Problem description
Copy out all lines of the records in which the word "length" appears.

Data records
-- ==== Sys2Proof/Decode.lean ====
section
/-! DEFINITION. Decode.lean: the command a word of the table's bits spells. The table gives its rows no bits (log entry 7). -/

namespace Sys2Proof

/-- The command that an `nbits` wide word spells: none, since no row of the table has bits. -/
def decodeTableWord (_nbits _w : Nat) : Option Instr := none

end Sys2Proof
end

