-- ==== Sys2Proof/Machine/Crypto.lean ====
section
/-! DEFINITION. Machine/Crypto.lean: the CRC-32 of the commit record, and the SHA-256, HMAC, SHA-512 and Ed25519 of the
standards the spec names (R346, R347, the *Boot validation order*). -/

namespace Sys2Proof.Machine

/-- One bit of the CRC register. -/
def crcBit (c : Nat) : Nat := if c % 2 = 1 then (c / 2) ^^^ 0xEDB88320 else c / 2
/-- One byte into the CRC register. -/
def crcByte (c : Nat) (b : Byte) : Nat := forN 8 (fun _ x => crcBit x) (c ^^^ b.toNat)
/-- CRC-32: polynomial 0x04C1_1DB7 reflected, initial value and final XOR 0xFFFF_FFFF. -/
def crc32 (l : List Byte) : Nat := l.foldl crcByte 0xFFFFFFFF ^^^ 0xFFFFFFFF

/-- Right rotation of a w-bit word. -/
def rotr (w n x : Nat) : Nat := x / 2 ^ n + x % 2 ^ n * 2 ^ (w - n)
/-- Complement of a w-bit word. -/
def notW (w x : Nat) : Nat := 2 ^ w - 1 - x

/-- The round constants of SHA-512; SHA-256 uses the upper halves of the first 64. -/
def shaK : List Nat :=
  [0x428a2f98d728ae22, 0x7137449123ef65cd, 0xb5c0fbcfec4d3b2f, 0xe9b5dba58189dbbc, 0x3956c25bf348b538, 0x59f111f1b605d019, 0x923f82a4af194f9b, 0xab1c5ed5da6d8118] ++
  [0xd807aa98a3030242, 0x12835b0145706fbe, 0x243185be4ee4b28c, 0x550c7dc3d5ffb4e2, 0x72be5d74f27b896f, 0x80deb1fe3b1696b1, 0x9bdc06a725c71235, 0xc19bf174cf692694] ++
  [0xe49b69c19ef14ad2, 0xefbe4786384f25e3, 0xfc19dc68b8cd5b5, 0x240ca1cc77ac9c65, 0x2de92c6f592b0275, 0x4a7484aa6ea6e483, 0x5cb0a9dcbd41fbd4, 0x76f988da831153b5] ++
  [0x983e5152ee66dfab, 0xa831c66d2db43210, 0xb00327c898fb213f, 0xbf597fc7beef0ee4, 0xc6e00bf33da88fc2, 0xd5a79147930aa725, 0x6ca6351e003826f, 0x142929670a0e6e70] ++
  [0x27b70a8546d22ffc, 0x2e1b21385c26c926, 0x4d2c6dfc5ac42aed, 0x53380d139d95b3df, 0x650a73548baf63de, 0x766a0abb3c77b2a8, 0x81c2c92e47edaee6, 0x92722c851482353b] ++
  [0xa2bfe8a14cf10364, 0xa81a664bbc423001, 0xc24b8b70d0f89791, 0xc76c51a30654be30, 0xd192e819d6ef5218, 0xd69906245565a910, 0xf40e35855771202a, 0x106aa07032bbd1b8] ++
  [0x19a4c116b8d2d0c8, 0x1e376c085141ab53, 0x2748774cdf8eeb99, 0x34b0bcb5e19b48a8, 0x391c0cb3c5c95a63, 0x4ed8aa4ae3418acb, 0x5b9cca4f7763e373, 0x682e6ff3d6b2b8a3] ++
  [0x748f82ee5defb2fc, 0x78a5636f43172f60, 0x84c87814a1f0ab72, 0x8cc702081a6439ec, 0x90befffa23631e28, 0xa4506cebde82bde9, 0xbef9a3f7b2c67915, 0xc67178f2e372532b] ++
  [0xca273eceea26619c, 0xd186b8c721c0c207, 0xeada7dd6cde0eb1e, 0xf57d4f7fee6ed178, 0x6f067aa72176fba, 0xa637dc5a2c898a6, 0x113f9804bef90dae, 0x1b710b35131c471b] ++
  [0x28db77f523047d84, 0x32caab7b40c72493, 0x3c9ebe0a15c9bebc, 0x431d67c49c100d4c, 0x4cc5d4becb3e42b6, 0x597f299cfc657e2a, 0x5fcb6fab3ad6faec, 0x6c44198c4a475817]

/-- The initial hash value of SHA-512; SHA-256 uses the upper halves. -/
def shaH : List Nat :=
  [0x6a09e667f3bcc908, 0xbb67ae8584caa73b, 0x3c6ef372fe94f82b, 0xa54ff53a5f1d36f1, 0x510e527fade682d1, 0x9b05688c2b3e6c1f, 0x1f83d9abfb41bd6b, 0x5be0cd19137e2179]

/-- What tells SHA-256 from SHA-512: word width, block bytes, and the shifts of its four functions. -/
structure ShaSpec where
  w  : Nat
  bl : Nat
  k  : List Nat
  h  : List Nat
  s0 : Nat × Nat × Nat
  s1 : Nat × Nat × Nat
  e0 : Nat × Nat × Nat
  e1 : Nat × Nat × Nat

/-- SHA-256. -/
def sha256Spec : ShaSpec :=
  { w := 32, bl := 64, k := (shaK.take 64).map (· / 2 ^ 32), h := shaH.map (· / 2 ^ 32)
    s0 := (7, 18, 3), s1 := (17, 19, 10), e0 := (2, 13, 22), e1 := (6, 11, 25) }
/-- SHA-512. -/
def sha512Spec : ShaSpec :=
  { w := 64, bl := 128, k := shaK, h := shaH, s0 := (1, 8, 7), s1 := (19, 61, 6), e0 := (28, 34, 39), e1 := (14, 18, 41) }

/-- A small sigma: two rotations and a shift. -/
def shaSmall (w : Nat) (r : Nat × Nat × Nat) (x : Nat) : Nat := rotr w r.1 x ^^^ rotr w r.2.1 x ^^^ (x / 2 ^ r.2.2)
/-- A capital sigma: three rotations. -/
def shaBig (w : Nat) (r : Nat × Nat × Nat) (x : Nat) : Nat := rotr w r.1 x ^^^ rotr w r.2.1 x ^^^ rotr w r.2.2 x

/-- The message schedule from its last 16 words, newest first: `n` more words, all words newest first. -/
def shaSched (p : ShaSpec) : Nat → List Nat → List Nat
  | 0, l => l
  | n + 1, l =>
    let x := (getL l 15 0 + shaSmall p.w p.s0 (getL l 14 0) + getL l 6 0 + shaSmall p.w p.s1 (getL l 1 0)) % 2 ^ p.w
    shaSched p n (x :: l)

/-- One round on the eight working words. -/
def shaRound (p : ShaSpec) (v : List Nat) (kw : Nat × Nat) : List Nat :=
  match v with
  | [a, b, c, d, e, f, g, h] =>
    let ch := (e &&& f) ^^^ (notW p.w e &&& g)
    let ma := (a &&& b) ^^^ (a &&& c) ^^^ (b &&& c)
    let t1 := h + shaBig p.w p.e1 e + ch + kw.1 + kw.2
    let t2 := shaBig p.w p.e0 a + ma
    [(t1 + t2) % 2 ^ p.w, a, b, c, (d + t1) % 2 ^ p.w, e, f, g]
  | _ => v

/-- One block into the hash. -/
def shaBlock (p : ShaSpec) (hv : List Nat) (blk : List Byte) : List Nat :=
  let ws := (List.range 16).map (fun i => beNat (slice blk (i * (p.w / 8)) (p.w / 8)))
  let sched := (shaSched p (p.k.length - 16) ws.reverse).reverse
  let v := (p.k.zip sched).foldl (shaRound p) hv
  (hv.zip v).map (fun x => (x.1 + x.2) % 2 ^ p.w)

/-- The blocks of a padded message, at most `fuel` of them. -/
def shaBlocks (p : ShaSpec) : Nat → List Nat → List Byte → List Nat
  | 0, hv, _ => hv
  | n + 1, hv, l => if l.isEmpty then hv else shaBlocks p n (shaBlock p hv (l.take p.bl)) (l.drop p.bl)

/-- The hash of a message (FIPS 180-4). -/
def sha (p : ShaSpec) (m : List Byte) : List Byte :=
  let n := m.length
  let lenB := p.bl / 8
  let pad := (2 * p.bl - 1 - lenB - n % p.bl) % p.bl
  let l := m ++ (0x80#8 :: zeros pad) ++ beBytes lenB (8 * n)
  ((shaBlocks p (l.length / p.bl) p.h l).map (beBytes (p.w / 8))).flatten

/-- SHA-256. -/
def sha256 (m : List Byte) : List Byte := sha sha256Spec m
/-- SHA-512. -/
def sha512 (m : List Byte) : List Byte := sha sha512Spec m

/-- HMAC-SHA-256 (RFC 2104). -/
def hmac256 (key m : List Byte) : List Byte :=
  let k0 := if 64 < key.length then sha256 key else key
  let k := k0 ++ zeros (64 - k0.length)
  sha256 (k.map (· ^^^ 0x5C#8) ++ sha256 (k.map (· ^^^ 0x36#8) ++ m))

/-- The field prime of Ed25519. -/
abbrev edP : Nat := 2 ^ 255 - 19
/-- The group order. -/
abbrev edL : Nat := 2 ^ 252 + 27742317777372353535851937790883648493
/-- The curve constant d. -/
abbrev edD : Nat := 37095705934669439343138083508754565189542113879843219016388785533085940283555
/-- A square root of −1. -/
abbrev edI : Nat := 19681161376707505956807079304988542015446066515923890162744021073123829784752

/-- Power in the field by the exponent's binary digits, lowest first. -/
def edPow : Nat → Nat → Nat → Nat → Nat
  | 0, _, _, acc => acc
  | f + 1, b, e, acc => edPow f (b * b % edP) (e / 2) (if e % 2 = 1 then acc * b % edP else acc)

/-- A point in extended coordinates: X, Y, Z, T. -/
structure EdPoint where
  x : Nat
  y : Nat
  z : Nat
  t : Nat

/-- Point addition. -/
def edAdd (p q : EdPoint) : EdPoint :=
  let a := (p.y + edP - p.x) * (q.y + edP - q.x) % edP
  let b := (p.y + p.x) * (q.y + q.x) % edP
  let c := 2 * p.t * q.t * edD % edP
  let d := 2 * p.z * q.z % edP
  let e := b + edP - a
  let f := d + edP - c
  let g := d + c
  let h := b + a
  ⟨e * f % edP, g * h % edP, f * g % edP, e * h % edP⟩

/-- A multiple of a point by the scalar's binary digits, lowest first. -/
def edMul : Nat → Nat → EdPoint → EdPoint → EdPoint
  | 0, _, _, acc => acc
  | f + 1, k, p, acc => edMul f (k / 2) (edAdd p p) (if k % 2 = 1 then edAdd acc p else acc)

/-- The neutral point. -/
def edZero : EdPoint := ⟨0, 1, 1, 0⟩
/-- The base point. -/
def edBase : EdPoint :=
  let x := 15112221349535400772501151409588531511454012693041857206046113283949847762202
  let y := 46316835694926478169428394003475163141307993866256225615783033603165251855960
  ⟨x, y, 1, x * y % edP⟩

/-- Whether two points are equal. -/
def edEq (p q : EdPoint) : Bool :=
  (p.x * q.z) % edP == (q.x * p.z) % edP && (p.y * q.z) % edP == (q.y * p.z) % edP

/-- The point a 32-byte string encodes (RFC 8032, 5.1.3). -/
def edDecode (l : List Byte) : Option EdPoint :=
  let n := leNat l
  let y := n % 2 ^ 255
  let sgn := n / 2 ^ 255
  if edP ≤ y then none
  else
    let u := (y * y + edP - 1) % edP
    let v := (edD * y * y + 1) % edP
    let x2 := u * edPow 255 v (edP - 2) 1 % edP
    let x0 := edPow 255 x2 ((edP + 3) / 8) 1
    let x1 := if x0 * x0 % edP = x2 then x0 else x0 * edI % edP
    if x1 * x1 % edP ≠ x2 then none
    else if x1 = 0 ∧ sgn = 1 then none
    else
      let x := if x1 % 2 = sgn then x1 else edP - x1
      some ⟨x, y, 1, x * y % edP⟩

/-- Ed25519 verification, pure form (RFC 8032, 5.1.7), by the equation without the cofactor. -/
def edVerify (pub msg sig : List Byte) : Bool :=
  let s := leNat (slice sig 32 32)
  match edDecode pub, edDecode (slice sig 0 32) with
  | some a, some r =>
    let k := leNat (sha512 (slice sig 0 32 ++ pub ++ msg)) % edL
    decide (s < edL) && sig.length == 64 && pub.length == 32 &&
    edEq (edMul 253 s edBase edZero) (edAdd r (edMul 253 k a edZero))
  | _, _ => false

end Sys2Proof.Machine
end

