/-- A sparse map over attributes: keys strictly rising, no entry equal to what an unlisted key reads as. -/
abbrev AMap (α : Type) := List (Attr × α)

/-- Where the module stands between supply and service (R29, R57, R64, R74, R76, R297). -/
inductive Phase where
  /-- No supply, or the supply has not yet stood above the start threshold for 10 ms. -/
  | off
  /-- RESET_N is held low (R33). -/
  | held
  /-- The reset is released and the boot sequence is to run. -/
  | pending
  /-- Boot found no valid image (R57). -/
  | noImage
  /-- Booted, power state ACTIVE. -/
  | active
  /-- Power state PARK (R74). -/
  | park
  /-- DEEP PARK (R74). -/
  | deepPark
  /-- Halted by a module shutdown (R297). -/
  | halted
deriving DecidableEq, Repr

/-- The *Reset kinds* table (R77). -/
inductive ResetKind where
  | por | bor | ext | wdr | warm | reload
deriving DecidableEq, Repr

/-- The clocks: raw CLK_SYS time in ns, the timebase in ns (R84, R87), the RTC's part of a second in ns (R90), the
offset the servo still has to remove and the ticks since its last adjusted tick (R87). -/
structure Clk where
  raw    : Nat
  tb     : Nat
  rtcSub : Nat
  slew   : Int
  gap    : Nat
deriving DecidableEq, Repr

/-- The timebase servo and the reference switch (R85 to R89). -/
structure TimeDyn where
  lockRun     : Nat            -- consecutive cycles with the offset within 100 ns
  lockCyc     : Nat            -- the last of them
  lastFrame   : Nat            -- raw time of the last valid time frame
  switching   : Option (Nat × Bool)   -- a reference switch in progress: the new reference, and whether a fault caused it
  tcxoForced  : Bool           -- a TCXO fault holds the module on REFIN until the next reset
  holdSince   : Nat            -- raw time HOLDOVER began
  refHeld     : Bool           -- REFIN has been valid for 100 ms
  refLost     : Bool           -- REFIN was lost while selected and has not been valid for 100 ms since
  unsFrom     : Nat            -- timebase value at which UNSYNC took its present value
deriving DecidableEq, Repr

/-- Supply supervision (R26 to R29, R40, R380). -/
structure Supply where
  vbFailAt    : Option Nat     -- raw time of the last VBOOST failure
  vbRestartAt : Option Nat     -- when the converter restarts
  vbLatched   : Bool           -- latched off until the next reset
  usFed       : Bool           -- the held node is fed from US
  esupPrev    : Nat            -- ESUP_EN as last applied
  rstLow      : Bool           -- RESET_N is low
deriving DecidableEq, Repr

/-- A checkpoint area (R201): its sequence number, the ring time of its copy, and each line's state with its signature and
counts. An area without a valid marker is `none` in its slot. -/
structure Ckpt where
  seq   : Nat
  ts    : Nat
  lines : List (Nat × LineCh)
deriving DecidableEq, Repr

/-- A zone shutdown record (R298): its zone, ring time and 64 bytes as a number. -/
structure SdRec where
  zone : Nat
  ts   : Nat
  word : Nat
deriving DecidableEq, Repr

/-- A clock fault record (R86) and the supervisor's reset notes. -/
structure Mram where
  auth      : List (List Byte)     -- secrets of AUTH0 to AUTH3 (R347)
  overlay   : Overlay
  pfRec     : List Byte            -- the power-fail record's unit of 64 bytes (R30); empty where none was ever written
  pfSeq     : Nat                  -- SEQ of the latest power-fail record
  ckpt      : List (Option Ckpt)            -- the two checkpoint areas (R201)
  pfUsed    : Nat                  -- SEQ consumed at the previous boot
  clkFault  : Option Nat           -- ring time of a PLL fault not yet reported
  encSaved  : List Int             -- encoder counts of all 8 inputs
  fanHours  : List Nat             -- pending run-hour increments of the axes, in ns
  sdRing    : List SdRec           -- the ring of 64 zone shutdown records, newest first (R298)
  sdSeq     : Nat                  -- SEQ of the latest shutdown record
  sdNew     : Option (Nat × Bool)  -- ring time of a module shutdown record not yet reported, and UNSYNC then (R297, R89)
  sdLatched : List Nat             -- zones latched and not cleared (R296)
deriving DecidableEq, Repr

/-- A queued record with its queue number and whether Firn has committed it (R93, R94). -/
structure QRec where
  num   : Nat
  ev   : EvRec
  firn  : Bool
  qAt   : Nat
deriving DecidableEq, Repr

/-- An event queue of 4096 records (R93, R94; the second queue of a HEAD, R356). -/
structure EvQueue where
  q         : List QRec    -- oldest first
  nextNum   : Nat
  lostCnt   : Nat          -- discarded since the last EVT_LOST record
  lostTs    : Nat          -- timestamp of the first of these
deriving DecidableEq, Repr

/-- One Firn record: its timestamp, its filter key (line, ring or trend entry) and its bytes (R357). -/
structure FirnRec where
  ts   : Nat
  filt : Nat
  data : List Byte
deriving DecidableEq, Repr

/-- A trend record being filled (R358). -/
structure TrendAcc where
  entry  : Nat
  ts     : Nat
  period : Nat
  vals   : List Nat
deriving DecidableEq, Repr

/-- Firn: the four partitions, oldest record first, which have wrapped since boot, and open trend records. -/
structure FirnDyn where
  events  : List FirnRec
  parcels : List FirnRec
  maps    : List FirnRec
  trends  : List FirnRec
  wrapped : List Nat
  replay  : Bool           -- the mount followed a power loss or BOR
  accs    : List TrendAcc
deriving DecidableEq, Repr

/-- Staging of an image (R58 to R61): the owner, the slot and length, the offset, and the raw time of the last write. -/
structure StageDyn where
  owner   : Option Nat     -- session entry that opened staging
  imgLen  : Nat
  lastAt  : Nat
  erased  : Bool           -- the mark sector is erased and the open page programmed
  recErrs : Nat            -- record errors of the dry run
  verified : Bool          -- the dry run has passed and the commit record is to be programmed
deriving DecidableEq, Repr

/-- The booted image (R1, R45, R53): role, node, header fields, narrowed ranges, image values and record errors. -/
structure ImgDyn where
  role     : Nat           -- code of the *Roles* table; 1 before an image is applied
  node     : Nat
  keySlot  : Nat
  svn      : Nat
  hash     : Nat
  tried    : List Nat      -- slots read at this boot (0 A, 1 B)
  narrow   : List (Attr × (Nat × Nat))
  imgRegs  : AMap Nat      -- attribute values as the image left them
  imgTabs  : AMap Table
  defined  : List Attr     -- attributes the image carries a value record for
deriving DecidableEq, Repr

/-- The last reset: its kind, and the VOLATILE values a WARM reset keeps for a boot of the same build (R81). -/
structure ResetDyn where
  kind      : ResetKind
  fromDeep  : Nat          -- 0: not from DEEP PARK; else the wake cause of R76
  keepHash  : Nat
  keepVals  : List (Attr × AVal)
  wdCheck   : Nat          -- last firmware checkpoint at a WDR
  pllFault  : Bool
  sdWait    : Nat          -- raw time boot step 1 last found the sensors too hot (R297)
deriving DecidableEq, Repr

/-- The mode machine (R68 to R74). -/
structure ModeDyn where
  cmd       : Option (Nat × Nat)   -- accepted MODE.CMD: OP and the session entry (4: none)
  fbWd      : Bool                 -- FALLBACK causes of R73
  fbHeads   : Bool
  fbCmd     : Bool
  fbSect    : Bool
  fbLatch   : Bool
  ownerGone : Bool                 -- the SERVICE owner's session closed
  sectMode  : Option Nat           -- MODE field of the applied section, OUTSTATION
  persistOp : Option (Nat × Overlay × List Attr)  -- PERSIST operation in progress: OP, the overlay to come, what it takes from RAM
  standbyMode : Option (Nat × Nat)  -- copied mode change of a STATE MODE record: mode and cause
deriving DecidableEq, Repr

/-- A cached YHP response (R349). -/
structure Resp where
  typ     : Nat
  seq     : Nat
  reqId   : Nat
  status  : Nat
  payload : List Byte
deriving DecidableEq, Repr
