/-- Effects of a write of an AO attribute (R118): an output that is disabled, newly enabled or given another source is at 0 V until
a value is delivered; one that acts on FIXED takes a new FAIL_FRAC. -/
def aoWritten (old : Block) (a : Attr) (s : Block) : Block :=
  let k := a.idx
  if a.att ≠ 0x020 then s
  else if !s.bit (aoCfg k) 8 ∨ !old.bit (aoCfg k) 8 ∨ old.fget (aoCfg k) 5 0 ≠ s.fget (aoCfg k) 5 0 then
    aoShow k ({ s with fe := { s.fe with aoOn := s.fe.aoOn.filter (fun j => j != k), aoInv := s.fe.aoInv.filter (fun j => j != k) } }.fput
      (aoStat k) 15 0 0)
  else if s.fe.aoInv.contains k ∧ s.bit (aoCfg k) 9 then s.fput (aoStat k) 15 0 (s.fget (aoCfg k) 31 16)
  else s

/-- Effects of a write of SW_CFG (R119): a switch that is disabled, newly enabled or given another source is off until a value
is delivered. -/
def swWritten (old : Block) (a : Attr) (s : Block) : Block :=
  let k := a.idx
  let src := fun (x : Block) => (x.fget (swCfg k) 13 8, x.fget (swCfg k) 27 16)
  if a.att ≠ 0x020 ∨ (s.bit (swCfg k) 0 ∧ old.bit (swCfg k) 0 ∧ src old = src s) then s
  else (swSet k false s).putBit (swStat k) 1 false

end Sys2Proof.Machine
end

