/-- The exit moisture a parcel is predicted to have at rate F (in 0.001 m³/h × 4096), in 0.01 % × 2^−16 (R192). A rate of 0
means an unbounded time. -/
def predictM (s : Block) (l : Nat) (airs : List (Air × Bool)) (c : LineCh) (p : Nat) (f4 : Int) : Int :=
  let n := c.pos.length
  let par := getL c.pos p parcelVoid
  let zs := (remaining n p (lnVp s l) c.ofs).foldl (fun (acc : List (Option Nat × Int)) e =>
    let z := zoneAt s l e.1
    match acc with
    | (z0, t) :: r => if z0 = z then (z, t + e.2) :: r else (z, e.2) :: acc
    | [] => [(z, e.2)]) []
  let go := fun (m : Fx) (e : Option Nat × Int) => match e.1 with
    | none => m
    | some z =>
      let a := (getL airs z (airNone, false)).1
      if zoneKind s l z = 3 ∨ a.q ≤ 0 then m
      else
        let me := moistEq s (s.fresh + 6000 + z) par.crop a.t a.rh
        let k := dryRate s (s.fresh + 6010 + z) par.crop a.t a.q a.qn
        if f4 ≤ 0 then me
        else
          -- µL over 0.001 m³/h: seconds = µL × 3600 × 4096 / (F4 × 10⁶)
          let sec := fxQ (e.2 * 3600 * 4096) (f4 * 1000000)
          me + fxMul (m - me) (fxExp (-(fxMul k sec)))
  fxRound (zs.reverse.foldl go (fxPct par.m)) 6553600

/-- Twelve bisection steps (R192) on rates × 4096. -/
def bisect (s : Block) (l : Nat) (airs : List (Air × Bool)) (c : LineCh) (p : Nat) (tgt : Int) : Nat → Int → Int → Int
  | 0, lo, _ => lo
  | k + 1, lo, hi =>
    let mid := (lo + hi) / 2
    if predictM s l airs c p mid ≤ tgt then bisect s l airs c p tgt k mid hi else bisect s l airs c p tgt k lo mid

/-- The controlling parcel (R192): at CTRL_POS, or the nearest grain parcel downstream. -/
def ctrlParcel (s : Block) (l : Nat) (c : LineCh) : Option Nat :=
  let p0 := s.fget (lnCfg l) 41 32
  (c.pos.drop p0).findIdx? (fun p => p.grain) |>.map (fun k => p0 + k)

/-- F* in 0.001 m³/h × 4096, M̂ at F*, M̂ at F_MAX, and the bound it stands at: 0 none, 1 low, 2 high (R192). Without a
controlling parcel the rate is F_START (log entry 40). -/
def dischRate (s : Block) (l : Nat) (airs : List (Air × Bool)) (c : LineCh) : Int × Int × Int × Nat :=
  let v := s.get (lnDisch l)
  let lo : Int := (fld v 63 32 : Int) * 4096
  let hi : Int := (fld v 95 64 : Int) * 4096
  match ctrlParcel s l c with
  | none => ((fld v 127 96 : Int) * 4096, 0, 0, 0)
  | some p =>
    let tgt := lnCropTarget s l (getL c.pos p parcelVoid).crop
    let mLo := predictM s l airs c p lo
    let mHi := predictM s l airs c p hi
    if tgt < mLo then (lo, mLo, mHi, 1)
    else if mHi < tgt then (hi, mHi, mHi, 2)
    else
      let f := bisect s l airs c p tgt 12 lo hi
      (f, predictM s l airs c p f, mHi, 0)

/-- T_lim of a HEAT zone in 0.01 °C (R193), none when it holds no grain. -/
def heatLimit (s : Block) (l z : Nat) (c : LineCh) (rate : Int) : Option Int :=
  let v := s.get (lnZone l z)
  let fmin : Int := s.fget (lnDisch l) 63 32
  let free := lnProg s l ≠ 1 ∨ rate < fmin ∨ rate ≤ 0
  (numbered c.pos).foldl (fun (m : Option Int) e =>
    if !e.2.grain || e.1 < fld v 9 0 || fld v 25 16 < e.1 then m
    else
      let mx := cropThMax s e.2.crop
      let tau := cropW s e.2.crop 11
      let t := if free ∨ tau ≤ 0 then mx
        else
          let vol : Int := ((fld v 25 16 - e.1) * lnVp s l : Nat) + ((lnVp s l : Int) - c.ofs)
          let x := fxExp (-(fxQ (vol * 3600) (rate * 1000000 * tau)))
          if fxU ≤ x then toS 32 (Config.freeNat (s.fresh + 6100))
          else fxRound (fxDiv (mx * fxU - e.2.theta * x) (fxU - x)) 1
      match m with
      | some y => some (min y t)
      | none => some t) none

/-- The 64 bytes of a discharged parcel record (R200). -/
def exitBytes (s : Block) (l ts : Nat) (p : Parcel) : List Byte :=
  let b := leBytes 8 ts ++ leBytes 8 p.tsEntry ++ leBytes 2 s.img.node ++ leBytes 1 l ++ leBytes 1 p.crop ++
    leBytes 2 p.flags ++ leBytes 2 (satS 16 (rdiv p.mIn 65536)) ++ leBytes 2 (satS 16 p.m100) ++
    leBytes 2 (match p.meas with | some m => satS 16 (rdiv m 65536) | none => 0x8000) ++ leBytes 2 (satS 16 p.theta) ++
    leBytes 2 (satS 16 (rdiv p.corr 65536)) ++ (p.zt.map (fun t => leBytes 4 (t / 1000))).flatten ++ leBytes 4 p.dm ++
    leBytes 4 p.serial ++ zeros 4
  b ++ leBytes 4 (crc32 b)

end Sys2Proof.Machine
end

Response
  let sched := (shaSched p (p.k.length - 16) ws.reverse).reverse
  let n := m.length
  ((shaBlocks p (l.length / p.bl) p.h l).map (beBytes (p.w / 8))).flatten
  let k0 := if 64 < key.length then sha256 key else key
  let k := k0 ++ zeros (64 - k0.length)
    decide (s < edL) && sig.length == 64 && pub.length == 32 &&
/-- Staging of an image (R58 to R61): the owner, the slot and length, the offset, and the raw time of the last write. -/
  let n := c.pos.length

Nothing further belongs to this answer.